Генерал снял с плитки задымленный котелок, пахуче клокотавший и, держа его на весу и глядя в сводку, с удовольствием прочел: «На подступах к Краснограду разгромлена группа генерала Коха». Поставил котелок на свободный край стола, принюхался, склонившись, к терпкому вареву, – напиток поспел кстати.
– Не Эриха? Другого Коха?
Как соль на раны, был для Хрущева гауляйтер Эрих Кох, украинский наместник, восседавший, возможно, в его кабинете, раздающий немецким бонзам особняки и дачи, фланирующий по Крещатику в сопровождении эсэсовской охраны.
– Выходит. Показания пленного ефрейтора...
В отчаянные деньки Киева Никита Сергеевич и генерал прорывались во время бомбежки на последнем самолете. «Никого не жду, уходим!» – кричал Хрущев, стоя в открытых дверях «Ли-2». Приставную лесенку убрали, когда генерал, оглушенный и ослепленный осколком, зажимая окровавленное лицо, доковылял до самолета. Его схватили за шиворот и втащили.
После Киева Хрущев понимал, что на войне нет ничего абсолютно надежного и ни в чем нельзя быть абсолютно уверенным: на войне господствует повсеместно разлитая неизвестность. Реально, как и вообще в жизни, существуют только возможности. Одним дано их использовать, другим нет. Он видел, что Тимошенко, получив возможности, сорвался и теперь пытается повторно, Берия использует их на все сто, Маленков держится расчетливо. Кто знает, чем кончится это наступление, надо или не надо пускать корпуса. Ясно пока одно: продвижение четырех армий на запад трудности создает немалые.
– Эти Кохи, – вернулся Хрущев к Бобкину, – повреднее своего ученого тезки. Как они прошлись по Украине. Грабят пшеницу, гонят колхозный скот. Леонид Васильевич молчит?
– Утренняя сводка не поступала...
Не такой человек генерал Бобкин, чтобы держать штаб фронта в неведении. Потери – самый скользкий пункт боевых донесений, и тут Бобкин всегда правдив.
– Запрос сделан?
– Связи с Бобкиным нет.

* * *

Узел связи, средоточие новостей, живет не новостями, пульс аппаратной зависит от тех, кто туда вхож.
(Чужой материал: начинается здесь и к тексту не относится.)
/-- A log entry is free again, and nothing is kept for the packets that carried it. -/
def State.freeLog (s : State) (core k : Nat) : State :=
  (s.settled (((look? (s.core core).log k).map LogEnt.e2e).getD [])).modCore core (fun c => { c with log := drop c.log k })

/-- POSTED_STORE_ACK: the home has performed the store. -/
def State.postedAck (s : State) (core k : Nat) : State :=
  match look? (s.core core).log k with
  | none => s
  | some e =>
    match s.tryPosted core e with
    | .ok _ s1 => s1.freeLog core k
    | _ => s

/-- A refusal reaches the activation that issued the store, or writes a fatal record when that has
ended. -/
def State.refuse (s : State) (k : Nat) (e : LogEnt) : State :=
  let x := s.ctx e.tid
  let r : Pending := { cause := cPosted, addr := e.named, entry := k, size := e.size, mask := e.mask,
                       data := e.data.extractLsb' 0 64, count := 1 }
  if x.act == e.act && x.st != .free then
    s.modCtx e.tid (fun x => { x with refusal := match x.refusal with
      | none => some r
      | some o => some { o with count := o.count + 1 } })
  else s.fatalEnded e.tid ((e.task.map Task.lid).getD (s.field (fieldOf e.tid)).flid) e.task { cause := cPosted, tval := e.named, loge := k } (some r)

/-- POSTED_STORE_REFUSAL: the store is discarded. -/
def State.postedRefusal (s : State) (core k : Nat) : State :=
  match look? (s.core core).log k with
  | none => s
  | some e =>
    match s.tryPosted core e with
    | .fault _ => (s.freeLog core k).refuse k e
    | _ => s

/-- POSTED_STORE_TRAP: a pending refusal is delivered at an instruction boundary. -/
def State.postedTrap (s : State) (t : Nat) : State :=
  let x := s.ctx t
  if s.stopped (coreOf t) || x.st != .issuing || x.lone.isSome || x.exchanging then s else s.takeRefusal t

/-- FLAGOR_SET (R49). -/
def State.flagorSet (s : State) (fi : Nat) (fl : BitVec 5) : State :=
  if (s.field fi).frozen then s.post (.flagorSet fi fl)
  else s.modField fi (fun f => { f with flagor := f.flagor ||| fl })

/-! ## Queues and slots -/

/-- AGING: a queued task moves up one level, and its count restarts (R316). -/
def State.ageTask (s : State) (fi stamp : Nat) : State :=
  if (s.field fi).frozen then s
  else
    s.modField fi (fun f => { f with tasks := f.tasks.map (fun q =>
      if q.stamp == stamp && !q.retry && decide (q.level < 3) && decide (q.since + 2 ^ 20 ≤ s.vclk fi) then
        { q with level := q.level + 1, since := q.since + 2 ^ 20 }
      else q) })

/-- SLOT_PRIORITY_RISE (R319). -/
def State.slotRise (s : State) (t : Nat) : State :=
  let x := s.ctx t
  if s.stopped (coreOf t) || x.st != .ready || x.slotPri ≥ 3 || x.readyV + 2 ^ 20 > s.vclk (fieldOf t) then s
  else s.modCtx t (fun x => { x with slotPri := x.slotPri + 1, readyV := x.readyV + 2 ^ 20 })

/-- ISSUE_SLOT_FILL. -/
def State.slotFill (s : State) (core : Nat) : State := if s.stopped core then s else s.fillSlot core

/-- QUIESCE_START. -/
def State.quiesceStart (s : State) (core : Nat) : State := if s.stopped core then s else s.startQuiesce core

/-- QUIESCE_COMPLETE: every window lands, and the context becomes DORMANT (ready); one whose TACQ
still waits for its grant becomes DORMANT (parked) (R238, R322). -/
def State.quiesceEnd (s : State) (core : Nat) : State :=
  match (ctxsOf core).find? (fun t => (s.ctx t).st == .quiescing) with
  | none => s
  | some t =>
    let x := s.ctx t
    let open_ := x.pend.filter (fun p => !p.done)
    if s.stopped core || x.exchanging || x.ending then s
    else
      match x.lateNow with
      | some p => s.takeLate t p
      | none =>
        if open_.isEmpty then ((s.landThese t (fun _ => true)).forgetFaults t).endQuiesce t
        else if open_.all (fun p => match p.work with | .tacq _ _ _ => true | _ => false) then
          (((s.landThese t Pend.done).leaveQueues t).forgetFaults t).modCtx t (fun x =>
            { x with st := .parked, wait := .tenure, ticket := none })
        else s

/-- RANGE_SPLIT. -/
def State.rangeSplit (s : State) (core : Nat) : State := if s.stopped core then s else s.trySplit core

/-- SPLIT_PUBLISH. -/
def State.splitPublish (s : State) (fi : Nat) : State := if (s.field fi).frozen then s else s.publish fi

/-- TQFREE: each 1 frees a slot (R345). -/
def State.tqfree (s : State) (fi : Nat) (v : Word) : State :=
  ((List.range 64).filter (fun k => v.getLsbD k)).foldl (fun s k => s.freeTqSlot fi k) s

/-- FETCH_POISON_REFETCH: the poisoned block of the instruction that comes to issue leaves the
instruction cache, so that it is fetched again from memory; its other instructions are discarded, never
issued (R346). -/
def State.refetch (s : State) (t : Nat) : State :=
  if s.stopped (coreOf t) || (s.ctx t).st != .issuing then s
  else
    let out := fun (b : IBlock) => b.poison && b.asid == s.asidOf t && b.va == (s.ctx t).pc.toNat / 128
    let n := ((s.core (coreOf t)).icache.filter out).length
    (s.modCore (coreOf t) (fun c => { c with icache := c.icache.filter (fun b => !out b) })).modField (fieldOf t)
      (fun f => { f with pdisc := f.pdisc + BitVec.ofNat 32 (9 * n) })

/-! ## Walks (R331) -/

/-- TLB_MISS_WALK: a walker takes the oldest request that no walk serves. -/
def State.startWalk (s : State) (fi : Nat) : State :=
  let f := s.field fi
  if f.frozen then s
  else
    match f.misses.find? (fun m => m.walk.isNone) with
    | none => s
    | some m =>
      let put := fun (v : Nat) => f.misses.map (fun q => if q == m then { q with walk := some v } else q)
      if f.tlb.any (fun e => e.covers m.asid (m.va * 4096)) then
        s.setField fi { f with misses := f.misses.erase m }
      else
        match f.walks.find? (fun w => w.asid == m.asid && w.va == m.va) with
        | some w => s.setField fi { f with misses := put w.id }
        | none =>
          if f.walks.length ≥ 8 then s
          else
            let id := f.walks.foldl (fun n w => Nat.max n (w.id + 1)) 0
            let w : Walk := { id := id, asid := m.asid, va := m.va }
            s.setField fi { f with walks := f.walks ++ [w], misses := put id }

/-- WALK_COMPLETE: one of the walks in progress returns a leaf, which answers every request of its
page, or a fault, which answers the requests merged into it. -/
def State.endWalk (s : State) (fi : Nat) : State :=
  let f := s.field fi
  if f.frozen || s.wrap ≠ 0 then s
  else
    let (n, s0) := s.tick
    match f.walks[Config.choice n % f.walks.length]? with
    | none => s
    | some w =>
      let (r, s1) := s0.walk w.asid (w.va * 4096)
      s1.modField fi (fun f =>
        let rest := f.walks.erase w
        match r with
        | some e => { f with walks := rest, tlb := tlbInsert 16384 f.tlb e,
                             misses := f.misses.filter (fun m => !e.covers m.asid (m.va * 4096)) }
        | none =>
          let mine := f.misses.filter (fun m => m.walk == some w.id)
          { f with walks := rest, misses := f.misses.filter (fun m => m.walk != some w.id)
                   mfaults := f.mfaults ++ mine.map (fun m => { core := m.core, tid := m.tid, asid := m.asid, va := m.va, pc := m.pc, idx := m.idx }) })

/-! ## Shootdowns (R333) -/

/-- Whether a field has a translated access that is not performed. -/
def State.fieldBusy (s : State) (fi : Nat) : Bool :=
  s.ctxs.any (fun e => fieldOf e.1 == fi && (e.2.tileWork || !e.2.toPost.isEmpty ||
    e.2.pend.any (fun p => !p.done && p.work.isAccess))) ||
  s.zen.tasksOut.any (fun o => fieldOf o.tid == fi) || s.sched.sendts.any (fun w => fieldOf w.tid == fi) ||
  s.cores.any (fun e => fieldOfCore e.1 == fi && (!e.2.log.isEmpty || !e.2.copies.isEmpty))

/-- Drops the leaves that a shootdown matches from a field's TLBs, and its walks, which are made
again. -/
def State.dropLeaves (s : State) (fi : Nat) (q : Shoot) : State :=
  let keep := fun (e : TlbEnt) => !s.leafHit q.kind q.va q.who e
  let s1 : State := { s with cores := s.cores.map (fun (e : Nat × Core) =>
    if fieldOfCore e.1 = fi then (e.1, { e.2 with tlb := e.2.tlb.filter keep }) else e) }
  s1.modField fi (fun f => { f with
    tlb := f.tlb.filter keep, walks := [], mfaults := [], misses := f.misses.map (fun m => { m with walk := none }) })

/-- SHOOTDOWN_ACK: a hub handles the oldest shootdown that it has not acknowledged. -/
def State.shootAck (s : State) (fi : Nat) : State :=
  match s.trans.shoots.find? (fun q => q.left.contains fi) with
  | none => s
  | some q =>
    if (s.field fi).frozen || s.fieldBusy fi then s
    else
      let s1 := s.dropLeaves fi q
      let left := s1.trans.shoots.map (fun (p : Shoot) =>
        if p.seq == q.seq then { p with left := p.left.filter (fun g => g != fi) } else p)
      ({ s1 with trans := { s1.trans with shoots := left } }).settleShoots

/-! ## Re-striping (R335, R336) -/

/-- Word w of RSNEW. -/
def State.rsWord (s : State) (w : Nat) : Nat := (look s.trans.rsnew w 0).toNat
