-- ==== Sys2Proof/Machine/Control.lean ====
section
/-! DEFINITION. Control: OP 0x08 (R183 to R190). -/

namespace Sys2Proof.Machine

open Sys2Proof

/-- `br label` (R183). -/
def bodyBr (f : Fields) : M Ctl := do
  let x ← getCtx
  pure (.jump (relPc x.pc f.imm.toInt))

/-- `brx a`: the value is used exactly as given. -/
def bodyBrx (f : Fields) : M Ctl := do
  let x ← getCtx
  let t ← rd64 x f.imm f.sa
  pure (.jump t)

/-- The frame size in SB (R184). -/
def frameSize (f : Fields) : Nat := 8 * (f.sb.toNat % 8)

/-- Moves the window forward and writes the link in the callee's window (R184). -/
def callTo (f : Fields) (target : Word) : M Ctl := do
  let x ← getCtx
  let wb := x.wb + frameSize f - 8
  needOp (wb ≤ 456)
  modCtx (fun y => { y with wb := wb }.setX f.dst.toNat (nextPc x.pc))
  pure (.goto target)

def bodyCall (f : Fields) : M Ctl := do
  let x ← getCtx
  callTo f (relPc x.pc f.imm.toInt)

def bodyCallx (f : Fields) : M Ctl := do
  let x ← getCtx
  let t ← rd64 x f.imm f.sa
  callTo f t

/-- `ret a, F` (R185). -/
def bodyRet (f : Fields) : M Ctl := do
  let x ← getCtx
  let t ← rd64 x f.imm f.sa
  needOp (x.wb ≥ frameSize f - 8)
  modCtx (fun y => { y with wb := x.wb - (frameSize f - 8) })
  pure (.jump t)

/-- LOOP and LOOPX with a count (R186). -/
def loopOn (f : Fields) (count : Nat) : M Ctl := do
  let x ← getCtx
  let e : Int := bits f.imm.toNat 15 0
  if count = 0 then pure (.jump (relPc x.pc (e + 1)))
  else
    needOp (x.loops.length < 2)
    modCtx (fun y => { y with loops := y.loops ++
      [{ start := nextPc x.pc, stop := relPc x.pc e, rem := count, atS := x.sup }] })
    pure .seq

def bodyLoop (f : Fields) : M Ctl := loopOn f (bits f.imm.toNat 31 16)

def bodyLoopx (f : Fields) : M Ctl := do
  let x ← getCtx
  let c ← rd64 x f.imm f.sa
  loopOn f c.toNat

/-- NOP has no effect apart from issuing (R190). -/
def bodyNop (_ : Fields) : M Ctl := pure .seq

/-- YIELD: waits as WAITL does, then gives its slot to a ready context whose slot priority is not
below its own priority (R190). -/
def bodyYield (_ : Fields) : M Ctl := do
  landAll
  let me ← ask State.cur
  let x ← getCtx
  let other ← ask (fun s => (ctxsOf (coreOf me)).any (fun t =>
    (s.ctx t).st == .ready && decide ((s.ctx t).slotPri ≥ x.pri)))
  if other then act (fun s => s.toReady me)
  pure .seq

def bodyWaitl (_ : Fields) : M Ctl := do
  landAll
  pure .seq

/-! ## The meanings -/

def execBr (f : Fields) (s : State) : Host.Outcome State Fault Refusal := issue .br bodyBr f s
def execBrx (f : Fields) (s : State) : Host.Outcome State Fault Refusal := issue .brx bodyBrx f s
def execCall (f : Fields) (s : State) : Host.Outcome State Fault Refusal := issue .call bodyCall f s
def execCallx (f : Fields) (s : State) : Host.Outcome State Fault Refusal := issue .callx bodyCallx f s
def execRet (f : Fields) (s : State) : Host.Outcome State Fault Refusal := issue .ret bodyRet f s
def execLoop (f : Fields) (s : State) : Host.Outcome State Fault Refusal := issue .loop bodyLoop f s
def execLoopx (f : Fields) (s : State) : Host.Outcome State Fault Refusal := issue .loopx bodyLoopx f s
def execNop (f : Fields) (s : State) : Host.Outcome State Fault Refusal := issue .nop bodyNop f s
def execYield (f : Fields) (s : State) : Host.Outcome State Fault Refusal := issue .yield bodyYield f s
def execWaitl (f : Fields) (s : State) : Host.Outcome State Fault Refusal := issue .waitl bodyWaitl f s

end Sys2Proof.Machine
end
При каждом появлении маршала Тимошенко ротный настрополяет взводного, взводный взбадривает старшину, старшина держит на прицеле дежурную сержант-девицу.
Проглотив аршин, страдая от собственной неуклюжести, мужиковатая сержант-девица протянула главкому телефонную трубку на расстоянии вытянутой руки, значительно произнеся: «Москва!» Маршал, глядя на телефонистку и не видя ее, припал к трубке.
Сипловатый голос Ворошилова.
«Здравия желаю, Климент Ефремович!» – громыхнул Тимошенко от неожиданности.
«Здравствуй, здравствуй, как здоровье, как семья?» – издалека повел Ворошилов, находясь в двух кварталах от его дома на Грановского, от его семьи... Житейские расспросы, вытравленные в 30-е годы, с войной возрождались.
«Все в добром здравии, спасибо, – отвечал Семен Константинович. – Моя половина на фронт просится, соскучилась». «Женщин понять можно. Мой-то Тимур...» – Ворошилов закашлялся. «Знаю, Климент Ефремович, знаю. Горе-то какое». – «О себе не говорю, Катя убита... Жена Анастаса позванивает, старается поддержать... У самой-то Ашхен Лазаревны – шестеро... Младший, Володька, – тоже летчик, на войну рвется, как Тимур. Теперь Вася собирает Особую группу, причем смешанную, истребителей и бомбардировщиков, и обещает этого молокососа-истребителя задействовать». «На каком фронте?» – забросил удочку Семен Константинович. Не этим ли вызван звонок? Командующий ВВС стелет перед Васей дорожку, едва из летной школы – уже полковник. «Группа в стадии формирования. Но в инспекции Вася не задержится, кабинетные интересы нынче побоку». – «Побоку... Что тебе-то останется?»
Телефонистка тянется в струнку, девицы-связистки вострят уши – первый маршал на проводе!
Девчушки – ровесницы Кати, что они знают?
Провалы Клима на Северо-Западе, под Ленинградом, Волховом держатся в тайне, сдача им Харькова в Гражданскую, трибунал и категорический – по суду! – запрет на руководящие военные посты – за семью печатями. Снят, уцелел, всплыл и снова: «Товарищ Ворошилов не оправдал себя на порученной ему работе на фонте, – записано в недавнем закрытом постановлении ЦК. – Направить товарища Ворошилова на тыловую военную работу».
А все-таки он, Тимошенко, от него зависим.
Неспроста Клим на него вышел. Неспроста. Что-то прознал.
Катя?
Василий и Катя?
Генштаб?
В марте Сталин предлагал ему принять Генштаб. Предложение обсуждено, временно отложено.
Или Генштаб припекает?
Кашу варит Шапошников, что-то связано с ним...
Слышимость пропала.
Он дунул в трубку – мертво.
«Нужен механик», – сказала телефонистка. «Должен определиться, товарищ маршал», – заявил механик. «Сколько ждать? – «Как определюсь». – «Даю десять минут».
В аппаратную вошел Хрущев.
– Бобкин-то наш, Семен Константинович! Расчехвостил хваленого фон Коха под орех!

* * *

Кто помогает вовремя, тот помогает дважды.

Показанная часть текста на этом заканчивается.